There are a couple of projects or tenders that are in pipeline. You know, as and when, of course, we will participate or we come to other stages, we will keep all informed. We continue to seek opportunities, you know, over an existing projects that we have signed up with.
Thank you so much, and all the very best.
Thank you.
Thank you. Next question. Next follow-up question is from Rinan from InCred Capital. Please go ahead.
Yeah, hi. Thanks for the follow-up. Yes, so on Rajasthan, you said, total CapEx will be INR 200 crore. And in the next, in FY 2024, 2025, the CapEx guidance is INR 120 crore-INR 130 crore each year. So in FY 2025, you're saying Rajasthan will contribute INR 300 crore of revenue, which means that the entire INR 200 crore of CapEx for Rajasthan should be done before FY 2025. So I'm slightly confused as to how much CapEx have you already incurred to Rajasthan? I mean, could you just verify, at what time will you incur how much CapEx to Rajasthan? Is my understanding correct, that if you get INR 300 crore of revenue from Rajasthan in FY 2025, then all the CapEx for Rajasthan needs to be done before FY 2025?

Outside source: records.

@[simp] theorem State.placeRecord_kept (r : Record) (s : State) :
    (State.placeRecord r s).kept = s.kept := by
  simp only [State.placeRecord]; (repeat' split) <;> simp [*]

@[simp] theorem State.closeNotice_clock (s : State) :
    (State.closeNotice s).clock = s.clock := by
  simp [State.closeNotice]

@[simp] theorem State.closeNotice_kept (s : State) :
    (State.closeNotice s).kept = s.kept := by
  simp [State.closeNotice]

@[simp] theorem State.orderDrawn_clock (s : State) :
    (State.orderDrawn s).clock = s.clock := by
  simp only [State.orderDrawn]; (repeat' split) <;> simp [*]

@[simp] theorem State.orderDrawn_kept (s : State) :
    (State.orderDrawn s).kept = s.kept := by
  simp only [State.orderDrawn]; (repeat' split) <;> simp [*]

@[simp] theorem State.endNotices_clock (kind : EndKind) (a : AttemptRecord) (s : State) :
    (State.endNotices kind a s).clock = s.clock := by
  simp [State.endNotices]

@[simp] theorem State.endNotices_kept (kind : EndKind) (a : AttemptRecord) (s : State) :
    (State.endNotices kind a s).kept = s.kept := by
  simp [State.endNotices]

@[simp] theorem State.stopAttempt_clock (reason : AbandonReason) (s : State) :
    (State.stopAttempt reason s).clock = s.clock := by
  simp only [State.stopAttempt]; (repeat' split) <;> simp [*]

@[simp] theorem State.stopAttempt_kept (reason : AbandonReason) (s : State) :
    (State.stopAttempt reason s).kept = s.kept := by
  simp only [State.stopAttempt]; (repeat' split) <;> simp [*]

@[simp] theorem State.walkerRunEnd_clock (reason : AbandonReason) (s : State) :
    (State.walkerRunEnd reason s).clock = s.clock := by
  simp [State.walkerRunEnd]

@[simp] theorem State.walkerRunEnd_kept (reason : AbandonReason) (s : State) :
    (State.walkerRunEnd reason s).kept = s.kept := by
  simp [State.walkerRunEnd]

@[simp] theorem State.shotPathRunEnd_clock (s : State) :
    (State.shotPathRunEnd s).clock = s.clock := by
  simp [State.shotPathRunEnd]

@[simp] theorem State.shotPathRunEnd_kept (s : State) :
    (State.shotPathRunEnd s).kept = s.kept := by
  simp [State.shotPathRunEnd]

@[simp] theorem State.deviceReady_clock (s : State) :
    (State.deviceReady s).clock = s.clock := by
  simp [State.deviceReady]

@[simp] theorem State.deviceReady_kept (s : State) :
    (State.deviceReady s).kept = s.kept := by
  simp [State.deviceReady]

@[simp] theorem State.leaveLine_clock (s : State) :
    (State.leaveLine s).clock = s.clock := by
  simp [State.leaveLine]

@[simp] theorem State.leaveLine_kept (s : State) :
    (State.leaveLine s).kept = s.kept := by
  simp [State.leaveLine]

@[simp] theorem State.stopShots_clock (s : State) :
    (State.stopShots s).clock = s.clock := by
  simp only [State.stopShots]; (repeat' split) <;> simp [*]

@[simp] theorem State.stopShots_kept (s : State) :
    (State.stopShots s).kept = s.kept := by
  simp only [State.stopShots]; (repeat' split) <;> simp [*]

@[simp] theorem State.endByStop_clock (s : State) :
    (State.endByStop s).clock = s.clock := by
  simp [State.endByStop]

@[simp] theorem State.endByStop_kept (s : State) :
    (State.endByStop s).kept = s.kept := by
  simp [State.endByStop]

@[simp] theorem State.endByPlan_clock (s : State) :
    (State.endByPlan s).clock = s.clock := by
  simp [State.endByPlan]

@[simp] theorem State.endByPlan_kept (s : State) :
    (State.endByPlan s).kept = s.kept := by
  simp [State.endByPlan]

@[simp] theorem State.endByDuplicate_clock (s : State) :
    (State.endByDuplicate s).clock = s.clock := by
  simp [State.endByDuplicate]

@[simp] theorem State.endByDuplicate_kept (s : State) :
    (State.endByDuplicate s).kept = s.kept := by
  simp [State.endByDuplicate]

@[simp] theorem State.issueHead_clock (target : Nat) (s : State) :
    (State.issueHead target s).clock = s.clock := by
  simp [State.issueHead]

If you, if we, the project deployment will start once the agreement executed. In the Q3 or Q4, we see some amount of CapEx to be incurred for Rajasthan, and balance will be incurred in first quarter of next year, FY25. This is an expected timeline and projections of ours, which drives the project further.
Follow up. That means that, within second half of FY24, and let's say first quarter of FY25, you will find total INR 200 crore of CapEx and all of it will be Rajasthan?
Yes.
Okay. Okay. Okay, so, in project excluding Rajasthan over FY 2024 and 2025, we are spending only INR 50 crore, INR 60 crore of CapEx?
Yes. Yes.
Okay. Okay. This, this number seems a little low. Is this low because we are taking more equipment financing, or is it because most of that CapEx is behind us of the other projects other than Rajasthan?
Sorry, could you just repeat the?
Yeah, yeah, I'll restate the question. So over two years, this is FY24 and FY25, we are spending total CapEx of INR 250-260 crore, right? That's INR 120-130 crore each year. So over two years, it comes to INR 240-260 crore, right? Now, of this, INR 200 crore will be Rajasthan. So the CapEx from the other projects, which is, let's say, your Odisha, Tamil, you know, what have you. So on those projects, we are spending literally only INR 40-60 crore, in addition to what we have already spent on those projects. So what I wanted to understand was that for the... Yeah, go ahead.
No, sorry, sir, I think that's a, a good question. If you see, like, in this quarter, we've already invested about INR 30+ crore. Some of the investment has already been incurred. Considering that these are turnkey projects, some of the equipment we're also trying to keep it come on a deferred payment basis or as, as I said, you know. Those are the ways we are trying to look into it, where, you know, it, it shows how the project gets implemented and the CapEx. What, what we've spoken is these are the projects like Rajasthan, where we have deployed the equipment entirely, and hence that is the outflow in terms of CapEx that we'll have to do.
I got it. Sorry, I got it. Thank you. Thanks for that clarification. Secondly, on the tenders that you, you know, keep getting renewed, I think one of the concerns investors have is that because tender lives are between 3, 5, and 10 years, depending on whether they are pathology, radiology, which stage. Could you talk to us about, you know, you have been doing this business now for more than a decade. For more than a decade now, how many tenders have you got successfully renewed, or, you know, you have won in the rebidding versus how many instances have been where you have actually lost the tender or the tender has not been renewed by the customer?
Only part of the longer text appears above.